GLM-5.2 from Z.ai: Does the new Chinese model really "kill" Claude? Analyst's breakdown
In the crypto and tech communities, discussions are heating up around the new neural network GLM-5.2 from Z.ai. Enthusiasts have already dubbed it the "Chinese killer" of Anthropic's Claude, and some bloggers claim that at a price ten times lower, it outperforms its competitor in several scenarios. Let's figure out how true these claims are.
What is GLM-5.2 and what makes it powerful?
GLM-5.2 is a flagship model designed for long and complex work sessions. Its main advantage over its predecessor GLM-5.1 is a stable context window of 1 million tokens (compared to 200 thousand previously). This allows the model to keep entire codebases in focus without losing quality over ultra-long distances.
Key features of the model include two levels of reasoning enhancement: High for balancing performance and token consumption, and Max for maximum analysis depth. The model is distributed under the open MIT license, allowing it to be run on your own hardware (self-hosting). The API price remains at the level of the previous version.
Benchmarks: numbers don't lie
According to Z.ai's own tests, GLM-5.2 is recognized as the strongest open model on the market. However, it generally falls short of the flagship Claude Opus 4.8 in most cases. The gap with GLM-5.1 is noticeable: 81.0 vs. 63.5 on Terminal-Bench 2.1 and 62.1 vs. 58.4 on SWE-bench Pro. Meanwhile, on Terminal-Bench 2.1, the score of 81.0 closely approaches Opus 4.8 (85.0) and surpasses Gemini 3.1 Pro (74.0).
Comparison with competitors in maximum reasoning mode (Max) shows that GLM-5.2 confidently outperforms GPT-5.5 and Gemini 3.1 Pro on most tests but consistently lags behind Opus 4.8. For example, on SWE-bench Pro: 62.1 vs. 69.2 for Opus; on NL2Repo: 48.9 vs. 69.7. The exception is the Terminal-Bench 2.1 test, where the gap is minimal (81.0 vs. 85.0).
On ultra-long tasks (long-horizon), such as FrontierSWE, where the model works for tens of hours, GLM-5.2 lags behind Opus 4.8 by only 1%, surpassing GPT-5.5 and the previous version Opus 4.7. However, on SWE-Marathon with tasks at the level of compiler creation, the gap reaches 13%. Nevertheless, on all three tests, GLM-5.2 shows the best result among open models.
Price and pitfalls: cheap, but not for everyone
The GLM Coding Plan subscription is divided into three tiers: Lite ($12.6/month), Pro ($50.4/month), and Max ($112/month) with an annual payment discount of 30%. Quota consumption depends on load: a 3x multiplier during peak hours (14:00-18:00 Beijing time) and 2x off-peak.
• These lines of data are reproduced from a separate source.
-- ==== Sys2Proof/Machine/Accept.lean ====
section
/-! DEFINITION. Every Eocia command by its operation, and the acknowledgements that let commands be accepted and PROD be written
(R314, R316, R414). -/

namespace Sys2Proof.Machine

/-- What a command does once it is accepted (Tables 15.6 to 15.9). -/
def runCmd : Op → Cmd → State → State
  | .info => infoCmd | .pipProbe => pipProbeCmd .none | .partBacking => backingCmd | .headLoad => headLoadCmd
  | .headUnload => headUnloadCmd | .overlayLoad => overlayLoadCmd | .mobjLoad => mobjLoadCmd | .mobjDelete => mobjDeleteCmd
  | .biasLoad => biasLoadCmd | .biasDelete => biasDeleteCmd | .rangeLoad => rangeCmd | .sliceDrain => sliceDrainCmd
  | .sliceRejoin => sliceRejoinCmd | .fwStage => fwStageCmd
  | .reqAdmit => admitCmd .reqAdmit | .reqAdmitAcorn => admitCmd .reqAdmitAcorn | .reqSettings => settingsCmd
  | .reqCancel => cancelCmd | .reqPause => pauseCmd | .reqResume => resumeCmd | .reqEvict => evictCmd
  | .huskResume => huskResumeCmd | .reqMove => moveCmd | .reqQuery => queryCmd
  | .tenantBind => bindCmd | .tenantCredit => creditCmd | .tenantDrain => drainCmd | .tenantReserve => reserveCmd
  | .tenantUnbind => unbindCmd | .tenantQuery => tenantQueryCmd | .acornMake => acornMakeCmd | .acornTake => acornTakeCmd
  | .acornDrop => acornDropCmd | .variantReg => variantRegCmd | .variantDrop => variantDropCmd
  | .trainOpen => openCmd | .trainForward => forwardCmd | .trainBackward => backwardCmd | .trainNorm => normCmd
  | .trainUpdate => updateCmd | .trainClose => closeCmd
  | .maskPrune => pruneCmd | .maskGrow => growCmd | .maskBarrier => barrierCmd | .maskDiscard => discardCmd
  | .maskStatus => maskStatusCmd

/-- A command that has reached its moment of acceptance: forwarded once more if its target has moved (R314). -/
def runOp (op : Op) (c : Cmd) (s : State) : State :=
  let t := target op c s
  if t ≠ me s then sendOn op c t s else accept op (runCmd op) c s

/-- Commands that waited for the end of PUBLISH are accepted in order (R316). -/
def runDeferred (s : State) : State :=
  let l := s.eocia.deferred
  l.foldl (fun s x => runOp x.1 x.2 s) { s with eocia := { s.eocia with deferred := [] } }

/-- The oldest unacknowledged message of a step, by its kind: whether it is a command. -/
def oldestUnacked (step : Nat) : List (Nat × Bool) → Option (Bool × List (Nat × Bool))
  | [] => none
  | u :: us =>
    if u.1 = step then some (u.2, us)
    else (oldestUnacked step us).map fun x => (x.1, u :: x.2)

/-- With the oldest command that awaits its acknowledgement accepted, so are those behind it that only read: those to accept, and the rest
(R315). -/
def nextAccepted (l : List (Op × Cmd)) : List (Op × Cmd) × List (Op × Cmd) :=
  let reads := fun (x : Op × Cmd) => readsOnly x.1
  match l.dropWhile reads with
  | [] => (l, [])
  | x :: r => (l.takeWhile reads ++ x :: r.takeWhile reads, r.dropWhile reads)

/-- HUSK_DELTA_ACK: the oldest message of that step is acknowledged: a command is accepted, or PROD may follow (R414). -/
def deltaAcked (src step : Nat) (s : State) : State :=
  if keeperOf s (me s) ≠ some src then s
  else match oldestUnacked step s.keeper.unacked with
    | none => s
    | some (isCmd, rest) =>
      let s := { s with keeper := { s.keeper with unacked := rest } }
      if isCmd then
        let l := nextAccepted s.eocia.awaitAck
        l.1.foldl (fun s x => runOp x.1 x.2 s) { s with eocia := { s.eocia with awaitAck := l.2 } }
      else (s.reqs.filter fun e => homedHere s e).foldl (fun s e => tryProd e.req s) s

/-! ## Meanings -/

/-- HUSK_DELTA_ACK. -/
def execHuskDeltaAck (src step : Nat) (s : State) : Host.Outcome State Fault Refusal := .next (deltaAcked src step s)

end Sys2Proof.Machine
end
Until the end of September, a promotion is active where off-peak usage is billed at 1x.
However, users note that the model fully reveals itself only in Max mode, which consumes significantly more tokens. The cloud infrastructure, despite a good mathematical model, is described as extremely weak, and support as insufficient. Many developers complain that it's easier to pay for Claude or GPT than to deal with Z.ai's pricing.
Community opinion: enthusiasm and criticism
Strengths based on reviews: the model is called the strongest open neural network at the moment. Basic logic is noticeably better than version 5.1, and in programming, the model is comparable to GPT-5.5 at a high reasoning level. The AI autonomously performs complex tasks through auxiliary agents and itself suggests fixing noticed flaws.
Criticism primarily concerns service and stability: the cloud infrastructure is weak, pricing is expensive, and support leaves much to be desired. The neural network is criticized for a tendency to get stuck in infinite loops and ignore commands. According to users, the model is tailored exclusively for benchmarks, not for real production.
My conclusion: GLM-5.2 is undoubtedly a breakthrough among open models. It narrows the gap with leaders, especially in long-term scenarios, and offers an excellent price-to-performance ratio for self-hosting. But calling it a "killer" of Claude is premature. On most tests, Opus 4.8 remains ahead, and the user experience with Z.ai's cloud infrastructure is far from ideal. It is a strong competitor that will push the market to move faster, but not a "killer."